Think about what your partner needs to get the same kind of support. What can you do to help them?

Publishing the special project on top of regular work put a strain on the Pamplin news staff. But InvestigateWest had worked at the outset to get them interested in the project.

“A lot of early-career reporters who aren’t getting experience on these kinds of projects, we can bring them in,” said InvestigateWest managing editor Lee van der Voo. The nonprofit presented the project as an exciting opportunity rather than extra work for someone else’s benefit.

Consider everyone who will touch the stories. No matter how much work you do ahead of time, the front-line production team is critical for publishing an accurate, properly credited and error-free project. If a byline is omitted because no one told the web producer who to include, that’s annoying but fixable. You have a much bigger problem if a producer or editor — who may not have seen the full project — misrepresents something in a cutline, teaser or social media post.

Lorie Hearn, executive director and editor of the San Diego nonprofit inewsource, said she still has scar tissue from a partner screwup. A television station worked to get something on the air at the last minute and didn’t let her review the final script. From her perspective, they didn’t realize how important that was to the partnership.

“They actually got the story wrong — 180 degrees wrong,” Hearn said at the Investigative Reporters & Editors conference last year.

Editors on both sides had long conversations with their colleagues about what happened, but the damage was done. “I just thought, I don’t know that I can trust [them] to try to do this again,” she said. “It didn’t go well and I didn’t feel like there was any kind of good oversight on their side.”

4. Set clear deliverables and deadlines

Journalists aren’t always known for their organizational skills.

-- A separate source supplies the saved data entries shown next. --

-- ==== Sys2Proof/Proofs/HaltEntry.lean ====
section
/-! PROOF. The entry to HALTED as the statements tell it: the end of service (R14), the end of a repair pass (R161), the
resume context (R77), and the point where a halt finds the controller (R78). -/

open Sys2Proof.Claims

namespace Sys2Proof.Machine

variable {s t v : State}

/-! ## The end of service (R14) -/

theorem LoadWantFollows.of_busy {b : Bool} (h : LoadWantFollows b v) (ds : t.ds = v.ds) (par : t.par = v.par)
    (job : t.pc.job = v.pc.job) (busy : v.pc.state ≠ .idle) (busy' : t.pc.state ≠ .idle) : LoadWantFollows b t := by
  obtain ⟨-, wants, drops, stays⟩ := h
  have ahead : t.readyAhead = v.readyAhead := State.readyAhead_congr (by rw [ds]) (by rw [ds])
  have wanted : t.nextWanted = v.nextWanted := State.nextWanted_congr (by rw [ds]) (by rw [ds])
  unfold LoadWantFollows
  unfold State.segmentCount at *
  rw [ahead, wanted, ds, par, job]
  exact ⟨fun idle => absurd idle busy', fun _ => wants busy, fun _ => drops busy, fun _ => stays busy⟩

theorem State.endService_unserved (h : s.ds.served = none) : s.endService = s := by
  simp only [State.endService, h]

theorem State.endService_keeps {g : Nat} (h : s.ds.served = some g)
    (kept : ∀ q, s.findSeg g = some q → ¬ (q.state = .sewn ∧ q.pins = 0)) :
    s.endService = { s with ds := { s.ds with served := none } } := by
  have find : ({ s with ds := { s.ds with served := none } } : State).findSeg g = s.findSeg g := rfl
  simp only [State.endService, h, State.freeIfDone, find]
  cases hq : s.findSeg g with
  | none => rfl
  | some q => exact if_neg fun ⟨sewn, pins, _⟩ => kept q hq ⟨sewn, pins⟩

theorem State.endService_frees {g : Nat} {q : SegRecord} (h : s.ds.served = some g) (hq : s.findSeg g = some q)
    (sewn : q.state = .sewn) (pins : q.pins = 0) :
    s.endService = ({ s with ds := { s.ds with served := none } }).freeSeg q := by
  have find : ({ s with ds := { s.ds with served := none } } : State).findSeg g = s.findSeg g := rfl
  simp only [State.endService, h, State.freeIfDone, find, hq]
  exact if_pos ⟨sewn, pins, by simp⟩

/-- Service ends in a state with the Design Store of `s`, and `t` has what it leaves. -/
theorem ServiceEnds.of_endService (before : v.ds = s.ds) (state : v.pc.state = s.pc.state) (after : t.ds = v.endService.ds)
    (par : t.par = v.par) (job : t.pc.job = v.pc.job) : ServiceEnds s t := by
  have find (n : Nat) : v.findSeg n = s.findSeg n := State.findSeg_congr (by rw [before]) n
  refine ⟨?_, fun unserved => ?_, fun g served => ⟨fun kept => ?_, fun q sound hq sewn pins => ?_⟩⟩
  · rw [after, v.endService_shape, before]
  · rw [after, State.endService_unserved (before ▸ unserved), before]
    exact ⟨rfl, rfl, rfl⟩
  · rw [after, State.endService_keeps (before ▸ served) (fun q hq => kept q (find g ▸ hq)), before]
    exact ⟨rfl, rfl, rfl⟩
  · have freed := State.endService_frees (s := v) (before ▸ served) ((find g).trans hq) sewn pins
    have sound' : ({ v with ds := { v.ds with served := none } } : State).ds.Sound := before ▸ sound
    obtain ⟨gone, others⟩ := State.findSeg_freeSeg sound' (show State.findSeg _ g = some q from (find g).trans hq)
    rw [freed] at after
    have found (n : Nat) := State.findSeg_congr (congrArg Store.segs after) n
    refine ⟨(found g).trans gone, fun m hm => (found m).trans ((others m hm).trans (find m)), ?_, fun busy busy' => ?_⟩
    · rw [after, ← before]
      exact .refl _
    · have wants := LoadWantFollows.of_evaluated (u := { v with ds := { v.ds with
        served := none, segs := v.ds.segs.filter (·.slot != q.slot), pool := v.ds.pool ++ q.pages } })
        (t := ({ v with ds := { v.ds with served := none } } : State).freeSeg q) rfl rfl rfl rfl rfl rfl
      rw [← before]
      exact LoadWantFollows.of_busy wants after par job (state ▸ busy) busy'

/-! ## The end of a repair pass (R161) -/

theorem State.forHeads_hom {p : HeadId → Bool} {f : HeadId → State → State} {g : State → State}
    (hf : ∀ h t, f h (g t) = g (f h t)) (s : State) : State.forHeads p f (g s) = g (State.forHeads p f s) :=
  List.foldl_hom g fun t h => by
    split
    · exact hf h t
    · rfl

/-- The end of a repair pass is not about the editor or the controller. -/
theorem State.endRepairPass_frame (s : State) (e : Editor) (p : Pass) :
    ({ s with se := e, pc := p } : State).endRepairPass = { s.endRepairPass with se := e, pc := p } := by
  have heads := State.forHeads_hom (p := fun _ => true) (f := fun h t => t.setHead h { t.head h with ranges := [] })
    (g := fun t => { t with se := e, pc := p }) (fun _ _ => rfl) s.settleRecords
  have settled : ({ s with se := e, pc := p } : State).settleRecords = { s.settleRecords with se := e, pc := p } := rfl
  unfold State.endRepairPass
  dsimp only
  rw [settled, heads]
  split <;> rfl

/-! ## The entry to HALTED (R60, R77, R78) -/

theorem State.formContext_pc (s : State) (at_ : ResumePoint × Bool) :
    s.formContext at_ = { s with pc := (s.formContext at_).pc } := by
  rw [State.formContext_shape]

theorem State.formContext_held (h : s.pc.point.isSome = true) (at_ : ResumePoint × Bool) : s.formContext at_ = s :=
  if_pos h

theorem State.formContext_new (h : ¬ s.pc.point.isSome = true) (p : ResumePoint) (b : Bool) :
    (s.formContext (p, b)).pc = { s.pc with
      point := some p, trimmed := b
      faulted := if p.isStitch then s.pc.faulted else s.pc.faulted.map (·.map Faulted.dropTarget) } := by
  rw [State.formContext, if_neg h]

theorem State.endService_frame (s : State) :
    s.endService.rt = s.rt ∧ s.endService.hs = s.hs ∧ s.endService.rl = s.rl := by
  rw [State.endService_shape]
  exact ⟨rfl, rfl, rfl⟩

section
variable (s : State) (c : HaltCause) (at_ : ResumePoint × Bool)

theorem State.enterHalted_pc : (s.enterHalted c at_).pc =
    { (s.formContext at_).pc with state := .halted, cause := c, due := none, phase := .rest } := by
  rw [State.enterHalted_shape]

/-- What the end of service leaves of the Repair Table, the heads and the sticky causes is what the end of the pass left. -/
theorem State.enterHalted_ended : (s.enterHalted c at_).rt = (s.formContext at_).endIssue.endPassIfAny.rt ∧
    (s.enterHalted c at_).hs = (s.formContext at_).endIssue.endPassIfAny.hs ∧
    (s.enterHalted c at_).rl.sticky = (s.formContext at_).endIssue.endPassIfAny.rl.sticky ||| 0x0002 := by
  obtain ⟨rt, hs, rl⟩ := (s.formContext at_).endIssue.endPassIfAny.endService_frame
  exact ⟨rt, hs, congrArg (fun l : Link => l.sticky ||| 0x0002) rl⟩

theorem State.enterHalted_noPass (h : s.rt.pass = none) : (s.enterHalted c at_).rt = s.rt ∧
    (s.enterHalted c at_).hs = s.hs ∧ (s.enterHalted c at_).rl.sticky = s.rl.sticky ||| 0x0002 := by
  obtain ⟨rt, hs, sticky⟩ := s.enterHalted_ended c at_
  have stays : (s.formContext at_).endIssue.endPassIfAny = (s.formContext at_).endIssue := by
    rw [State.formContext_pc]
    exact if_neg (by simp [State.endIssue, h])
  rw [rt, hs, sticky, stays, State.formContext_pc]
  exact ⟨rfl, rfl, rfl⟩

theorem State.enterHalted_passEnds (h : s.rt.pass.isSome = true) : (s.enterHalted c at_).rt = s.endRepairPass.rt ∧
    (s.enterHalted c at_).hs = s.endRepairPass.hs ∧
    (s.enterHalted c at_).rl.sticky = s.endRepairPass.rl.sticky ||| 0x0002 := by
  obtain ⟨rt, hs, sticky⟩ := s.enterHalted_ended c at_
  have ends : (s.formContext at_).endIssue.endPassIfAny =
      { s.endRepairPass with se := { s.se with context := none }, pc := (s.formContext at_).pc } := by
    rw [← State.endRepairPass_frame, State.formContext_pc]
    exact if_pos h
  rw [rt, hs, sticky, ends]
  exact ⟨rfl, rfl, rfl⟩

theorem State.enterHalted_serviceEnds : ServiceEnds s (s.enterHalted c at_) := by
  have before : (s.formContext at_).endIssue.endPassIfAny.ds = s.ds ∧
      (s.formContext at_).endIssue.endPassIfAny.pc = (s.formContext at_).pc ∧
      (s.formContext at_).endIssue.endPassIfAny.par = s.par := by
    rw [State.endPassIfAny_shape, State.formContext_pc]
    exact ⟨rfl, rfl, rfl⟩
  obtain ⟨ds, pc, par⟩ := before
  have state : (s.formContext at_).pc.state = s.pc.state := by rw [State.formContext_shape]
  exact ServiceEnds.of_endService ds ((congrArg Pass.state pc).trans state) rfl
    ((congrArg State.par (s.enterHalted_shape c at_)).trans par.symm)
    ((congrArg Pass.job (s.enterHalted_pc c at_)).trans (congrArg Pass.job pc).symm)

end

theorem ResumePoint.not_isStitch {p : ResumePoint} (h : ∀ g k, p ≠ .atStitch g k) : ¬ p.isStitch = true := by
  cases p with
  | atStitch g k => exact absurd rfl (h g k)
  | _ => simp [ResumePoint.isStitch]

/-- A halt entered at a point is the halt the statements tell of. -/
theorem State.enterHalted_halts (s : State) (c : HaltCause) (p : ResumePoint) (b : Bool) :
    Halts s (s.enterHalted c (p, b)) c p b := by
  have shape := s.enterHalted_shape c (p, b)
  have pc := s.enterHalted_pc c (p, b)
  refine ⟨shape.trans ?_, fun held => ?_, fun fresh => ?_, s.enterHalted_serviceEnds c _, s.enterHalted_noPass c _,
    s.enterHalted_passEnds c _⟩
  · refine State.mk.injEq .. ▸ ⟨rfl, (congrArg State.ds shape).symm, rfl, rfl, ?_, rfl, rfl, rfl, rfl, rfl, rfl, rfl, rfl⟩
    rw [pc, State.formContext_shape]
  · rw [pc, State.formContext_held held]
    exact ⟨rfl, rfl, rfl⟩
  · rw [pc, State.formContext_new fresh]
    refine ⟨rfl, rfl, fun ⟨g, k, e⟩ => by rw [e]; rfl, fun apart h => ?_⟩
    rw [if_neg (ResumePoint.not_isStitch apart)]
    exact Vector.getElem_map _ h.isLt

/-! ## Where a halt finds the controller (R78) -/

theorem State.inRepairPass_iff (s : State) : s.inRepairPass = true ↔ Repairing s := by
  unfold State.inRepairPass Repairing
  cases s.pc.phase with
  | choice a => cases a <;> simp
  | travel a => cases a <;> simp
  | begin a => cases a <;> simp
  | trim a => cases a <;> simp
  | _ => simp

theorem State.stands_repairing (h : Repairing s ∨ s.pc.phase = .schedule) : s.stands = s.repairsStand := by
  unfold State.stands
  rcases h with repairing | schedule
  · exact if_pos (s.inRepairPass_iff.2 repairing)
  · rw [schedule]
    exact ite_self _

theorem State.repairsStand_atEnd (h : s.pc.repairPoint ≠ .jobEnd) {m : Nat} (mark : s.ds.mark = some m) :
    s.repairsStand = (.atEnd m, true) := by
  unfold State.repairsStand
  rw [mark]
  cases e : s.pc.repairPoint with
  | jobEnd => exact absurd e h
  | _ => rfl

/-- The model's point is the one the statements tell of. -/
theorem State.stands_standsAt (s : State) : StandsAt s s.stands.1 s.stands.2 := by
  refine ⟨fun repairs => ?_, fun apart => ?_⟩
  · rw [State.stands_repairing repairs]
    refine ⟨?_, fun jobEnd => by rw [State.repairsStand, jobEnd], fun h m mark => by rw [State.repairsStand_atEnd h mark]⟩
    unfold State.repairsStand
    split <;> rfl
  have notRepairing : ¬ s.inRepairPass = true := mt s.inRepairPass_iff.1 (not_or.1 apart).1
  unfold State.stands
  dsimp only
  rw [if_neg notRepairing]
  refine ⟨fun take => by rw [take]; exact ⟨rfl, rfl⟩, fun rest standby => ?_, fun rest finished => ?_, fun r active => ?_⟩
  · rw [rest]
    simp [standby]
  · rw [rest]
    simp [finished]
  have number : s.activeNumber.getD 0 = r.number := by rw [State.activeNumber, active]; rfl
  rw [number]
  refine ⟨?_, fun onward => by rw [onward]; exact ⟨rfl, rfl⟩, ?_⟩
  · rintro (sew | ⟨a, trim⟩)
    · rw [sew]; exact ⟨rfl, rfl⟩
    · rw [trim]; exact ⟨rfl, rfl⟩
  · rintro ⟨a, choice | travel | ⟨begin_, notOnward⟩⟩
    · rw [choice]; exact ⟨rfl, rfl⟩
    · rw [travel]; exact ⟨rfl, rfl⟩
    · rw [begin_]
      cases a with
      | onward => exact absurd rfl notOnward
      | _ => exact ⟨rfl, rfl⟩

end Sys2Proof.Machine
end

In an editorial partnership, individual slip-ups can threaten the project.

To avoid this, be as clear as possible about deliverables and deadlines. Talk with your partner about who will be responsible for what work, who will edit it, and how you will coordinate publication. Type up a work plan or recap a conversations in an email. (See chapter 4 for more on this.)

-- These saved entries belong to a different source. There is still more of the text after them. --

-- ==== Sys2Proof/Proofs/MoveCompletion.lean ====
section
/-! PROOF. MOVE_COMPLETION (R49): the accounts of a stitch (R110, R159), the bobbins and the storm drain (R125, R128), the
end of stopping or the refill, and what follows a travel step and a retraction (R53, R54). -/

open Sys2Proof.Claims

namespace Sys2Proof.Machine

variable {s t u : State}

/-! ## The controller's place in the round while a stitch is accounted -/

theorem State.truncate_only (h : HeadId) (d : Nat) (s : State) : s.OnlyRecords (State.truncate h d s) :=
  State.OnlyRecords.foldl (fun t x => by
    dsimp only
    split
    · rfl
    · exact (t.retire_only x).trans rfl) _ s

theorem State.askHalt_phase (c : HaltCause) (s : State) : (s.askHalt c).pc.phase = s.pc.phase := by
  unfold State.askHalt
  split <;> rfl

theorem State.takeHold_phase (h : HeadId) (target : Option Nat) (r : RepairCause) (c : HaltCause) (s : State) :
    (s.takeHold h target r c).pc.phase = s.pc.phase := by
  unfold State.takeHold
  split
  · rfl
  · rfl
  · rfl
  · exact State.askHalt_phase c s

theorem State.faultAtResume_phase (h : HeadId) (c : RepairCause) (s : State) :
    (s.faultAtResume h c).pc.phase = s.pc.phase := by
  unfold State.faultAtResume
  split <;> rfl

theorem State.putHeadOut_phase (h : HeadId) (b : Bool) (m : RejoinMode) (s : State) :
    (s.putHeadOut h b m).pc.phase = s.pc.phase := by
  unfold State.putHeadOut
  dsimp only
  split
  · rw [State.abandonShift_shape]; rfl
  · rfl

theorem State.accountGroup_phase (h : HeadId) (c : FaultContext) (r : Resolution) (w : Bool) (s : State) :
    (s.accountGroup h c r w).pc.phase = s.pc.phase := by
  have truncated (d : Nat) : (State.truncate h d s).pc.phase = s.pc.phase := by rw [(State.truncate_only h d s).pc]
  unfold State.accountGroup
  dsimp only
  split
  · rfl
  · split
    · split
      · exact (State.faultAtResume_phase _ _ _).trans (truncated _)
      · split
        · rename_i e; rw [(State.openRequest_only e).pc]
        · exact State.takeHold_phase _ _ _ _ _
    · split <;> rfl
  · split
    · split
      · exact (State.takeHold_phase _ _ _ _ _).trans (truncated _)
      · exact State.takeHold_phase _ _ _ _ _
    · exact State.takeHold_phase _ _ _ _ _

theorem State.applyGroup_phase (h : HeadId) (c : FaultContext) (r : Resolution) (s : State) :
    (s.applyGroup h c r).pc.phase = s.pc.phase := by
  have out : (if r.reaction = .continue_ then s else s.putHeadOut h r.bench r.rejoin).pc.phase = s.pc.phase := by
    split
    · rfl
    · exact State.putHeadOut_phase _ _ _ _
  unfold State.applyGroup
  dsimp only
  have accounted := (State.accountGroup_phase h c r (s.polled h && !s.isOut h) _).trans out
  cases r.cap with
  | none => split <;> exact accounted
  | some cap => split <;> exact accounted

/-- A group of faults leaves the controller at its place in the round (R142 to R145). -/
theorem State.resolveGroup_phase (h : HeadId) (g : List FaultContext) (s : State) :
    (s.resolveGroup h g).pc.phase = s.pc.phase := by
  unfold State.resolveGroup
  split
  · rfl
  · exact State.applyGroup_phase _ _ _ _

/-! ## The accounts of a stitch (R32, R110, R159) -/

theorem Issued.accounts_iff (st : Issued) (l i : Nat) : st.accounts = some (l, i) ↔ Accounts st l i := by
  unfold Issued.accounts Accounts
  cases st.index with
  | none => simp
  | some j =>
  cases st.lowest with
  | none => simp
  | some m =>
  cases st.part with
  | none => simp [and_comm]
  | some p =>
    obtain ⟨k, n⟩ := p
    by_cases last : k = n <;> simp [last, and_comm]

theorem State.sewnThrough_open {c : IssueContext} (h : s.se.context = some c) (i : Nat) : s.sewnThrough i =
    s.setContext { c with frontier := skipPauses (max c.frontier (i + 1)) c.passedPauses } := by
  simp only [State.sewnThrough, h]

theorem FrontierAt.skipPauses (c : IssueContext) (base : Nat) :
    FrontierAt c base (skipPauses base c.passedPauses) := by
  obtain ⟨grows, passed⟩ := skipPauses_passes base c.passedPauses
  exact ⟨grows, passed, fun rising => skipPauses_not_mem rising base⟩

/-- One head's account of n indices from l on: its counters, and in a repair pass its records (R110, R159). -/
def State.countHead (n l : Nat) (repair : Bool) (h : HeadId) (s : State) : State :=
  let s := s.setHead h ((s.head h).count n repair)
  if repair then State.advanceOver h n l s else s

theorem State.countSewn_none {w : Taken} (h : w.stitch.accounts = none) : s.countSewn w = s := by
  simp only [State.countSewn, h]

theorem State.countSewn_some {w : Taken} {l i : Nat} (h : w.stitch.accounts = some (l, i)) : s.countSewn w =
    let v := (s.sewnThrough i).forHeads (fun h => ((s.sewnThrough i).head h).latch)
      (State.countHead (i + 1 - l) l (w.kind == .repair))
    if w.kind == .repair then State.passIndices w.segment (v.frontier - s.frontier) s.frontier v else v := by
  simp only [State.countSewn, h]
  rfl

theorem State.countHead_se (n l : Nat) (repair : Bool) (h : HeadId) (s : State) :
    (State.countHead n l repair h s).se = s.se := by
  unfold State.countHead
  dsimp only
  split
  · rw [(State.advanceOver_only _ _ _ _).se, State.setHead_se]
  · rfl

theorem HeadRecord.count_eq (r : HeadRecord) (n : Nat) (kind : PassKind) : r.count n (kind == .repair) = { r with
    sewn := min (r.sewn + n) 4294967295
    sewnRepair := if kind = .repair then min (r.sewnRepair + n) 4294967295 else r.sewnRepair } := by
  simp only [HeadRecord.count, beq_iff_eq]

/-- A head's records advance over the indices one at a time. -/
theorem State.advanceOver_steps (h : HeadId) (l i : Nat) (s : State) : ∃ a : Nat → State, a l = s ∧
    a (max l (i + 1)) = State.advanceOver h (i + 1 - l) l s ∧ ∀ j, l ≤ j → j ≤ i → a (j + 1) = (a j).advanceRecords h j := by
  refine ⟨fun j => State.advanceOver h (j - l) l s, by simp [State.advanceOver], by dsimp only; congr 1; omega,
    fun j low _ => ?_⟩
  obtain ⟨n, rfl⟩ := Nat.exists_eq_add_of_le low
  dsimp only
  rw [show l + n + 1 - l = n + 1 by omega, State.advanceOver_succ, Nat.add_sub_cancel_left]

theorem State.countHead_phase (n l : Nat) (repair : Bool) (h : HeadId) (s : State) :
    (State.countHead n l repair h s).pc.phase = s.pc.phase := by
  unfold State.countHead
  dsimp only
  split
  · rw [(State.advanceOver_only _ _ _ _).pc, State.setHead_pc]
  · rfl

theorem State.sewnThrough_phase (i : Nat) (s : State) : (s.sewnThrough i).pc.phase = s.pc.phase := by
  unfold State.sewnThrough
  split <;> rfl

theorem State.countSewn_phase (w : Taken) (s : State) : (s.countSewn w).pc.phase = s.pc.phase := by
  cases h : w.stitch.accounts with
  | none => rw [State.countSewn_none h]
  | some range =>
    obtain ⟨l, i⟩ := range
    have heads := (State.forHeads_view (g := fun t => t.pc.phase)
      (p := fun h => ((s.sewnThrough i).head h).latch) (State.countHead_phase (i + 1 - l) l (w.kind == .repair))
      (s.sewnThrough i)).trans (s.sewnThrough_phase i)
    rw [State.countSewn_some h]
    dsimp only
    split
    · rw [(State.passIndices_only _ _ _ _).pc]
      exact heads
    · exact heads

/-- The indices accounted, as the statements tell it. -/
theorem State.countSewn_accounted (s : State) (st : Issued) : Accounted s (s.countSewn
    { stitch := st, segment := s.ds.served.getD 0, kind := s.mp.passKind, completed := true }) st := by
  refine ⟨fun none_ => ?_, fun l i some_ c open_ => ?_⟩
  · refine State.countSewn_none (Option.eq_none_iff_forall_ne_some.2 fun ⟨l, i⟩ e => ?_)
    exact none_ l i ((st.accounts_iff l i).1 e)
  have kind : (s.mp.passKind == .repair) = true ↔ s.mp.passKind = .repair := beq_iff_eq
  have counted := State.countSewn_some (s := s) (w := { stitch := st, segment := s.ds.served.getD 0
                                                        kind := s.mp.passKind, completed := true })
    ((st.accounts_iff l i).2 some_)
  have frontier : s.frontier = c.frontier := by rw [State.frontier, open_]; rfl
  rw [State.sewnThrough_open open_, frontier] at counted
  generalize hf : skipPauses (max c.frontier (i + 1)) c.passedPauses = f at counted
  generalize hu : s.setContext { c with frontier := f } = u at counted
  dsimp only at counted
  rw [counted, ← State.turns_all]
  refine ⟨f, State.turns (fun h => (u.head h).latch) (State.countHead (i + 1 - l) l (s.mp.passKind == .repair)) u,
    hf ▸ FrontierAt.skipPauses c _, hu.symm, fun h => ?_, fun main => if_neg (mt kind.1 main), fun repair => ?_⟩
  · dsimp only
    rw [State.turns_succ, State.turns_zero, State.countHead, HeadRecord.count_eq]
    refine ⟨fun up => if_neg up, fun down main => ?_, fun down repair => ?_⟩
    · rw [if_pos down, if_neg (mt kind.1 main)]
    · rw [if_pos down, if_pos (kind.2 repair)]
      exact State.advanceOver_steps h l i _
  · rw [if_pos (kind.2 repair)]
    have same : (State.turns (fun h => (u.head h).latch)
        (State.countHead (i + 1 - l) l (s.mp.passKind == .repair)) u 16).se = u.se :=
      State.turns_keep (P := fun t => t.se = u.se) (fun h t e => (State.countHead_se _ _ _ h t).trans e) rfl 16
    have reached : (State.turns (fun h => (u.head h).latch)
        (State.countHead (i + 1 - l) l (s.mp.passKind == .repair)) u 16).frontier = f := by
      rw [State.frontier, same, ← hu]
      rfl
    rw [reached]
    exact State.passIndices_passesOver _ _ _ _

Several editors at nonprofit news organizations said they try to be easy to work with, and they expect the same of their partners. This can be the most important thing in a partnership, said Sam Fromartz, co-founder and editor-in-chief of the nonprofit Food & Environment Reporting Network.

After agreeing on the what and when, there is no such thing as too much communication, even weekly meetings or calls. Editors at The Marshall Project send an email to confirm an initial agreement to work together. Regular phone calls hold people to their commitments and keep the project on track.

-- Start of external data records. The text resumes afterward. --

-- ==== Sys2Proof/Machine/Idle.lean ====
section
/-! DEFINITION. The IDLE operations (`40_idle_and_start.md`). -/

namespace Sys2Proof.Machine

/-- `IDLE.START` (R132): begin a frame. `rx` is 0 here, since `fall` is 1. -/
def execIdleStart (s : State) : Result :=
  .next { s.samplePin false with
    seq := .sampling, shreg := 0, bitIdx := 0, stopCnt := 0
    timer := startLoad s.halfDelay s.fullDelay, frameValid := false }

/-- `IDLE.POLL` (R131): only the pin sampler. -/
def execIdlePoll (rx : Bool) (s : State) : Result := .next (s.samplePin rx)

end Sys2Proof.Machine
end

Several editors at nonprofit news organizations said they try to be easy to work with, and they expect the same of their partners. This can be the most important thing in a partnership.

“We do it in more of a haranguing way,” Kirsten Danis, The Marshall Project’s managing editor, said. “We’re in so much communication with our partner that there’s time and space for those conversations.”

Interim deadlines are effective. Several years ago, InvestigateWest developed a template for a “story brief” used in all its partnerships. The brief became a mid-stage deliverable, due after the first phase of reporting was complete. Written in the style of a memo, it described the key findings, the results of any data analysis, summaries or links to key documents and records, national context and a source list.

When working with magazine and broadcast partners, InvestigateWest’s story brief included suggested scenes and characters to help them produce their versions of the story. For example, when working with a commercial television partner, InvestigateWest would identify public events where they could shoot b-roll and a list of sources who were ready to go on TV.

The story brief ends up being a project management tool, a document reporters and editors can discuss. It’s especially important if the reporting has uncovered new information or leads in an unanticipated direction. Having it all in writing gets everyone one the same page. And with a deadline, it keeps the project on track.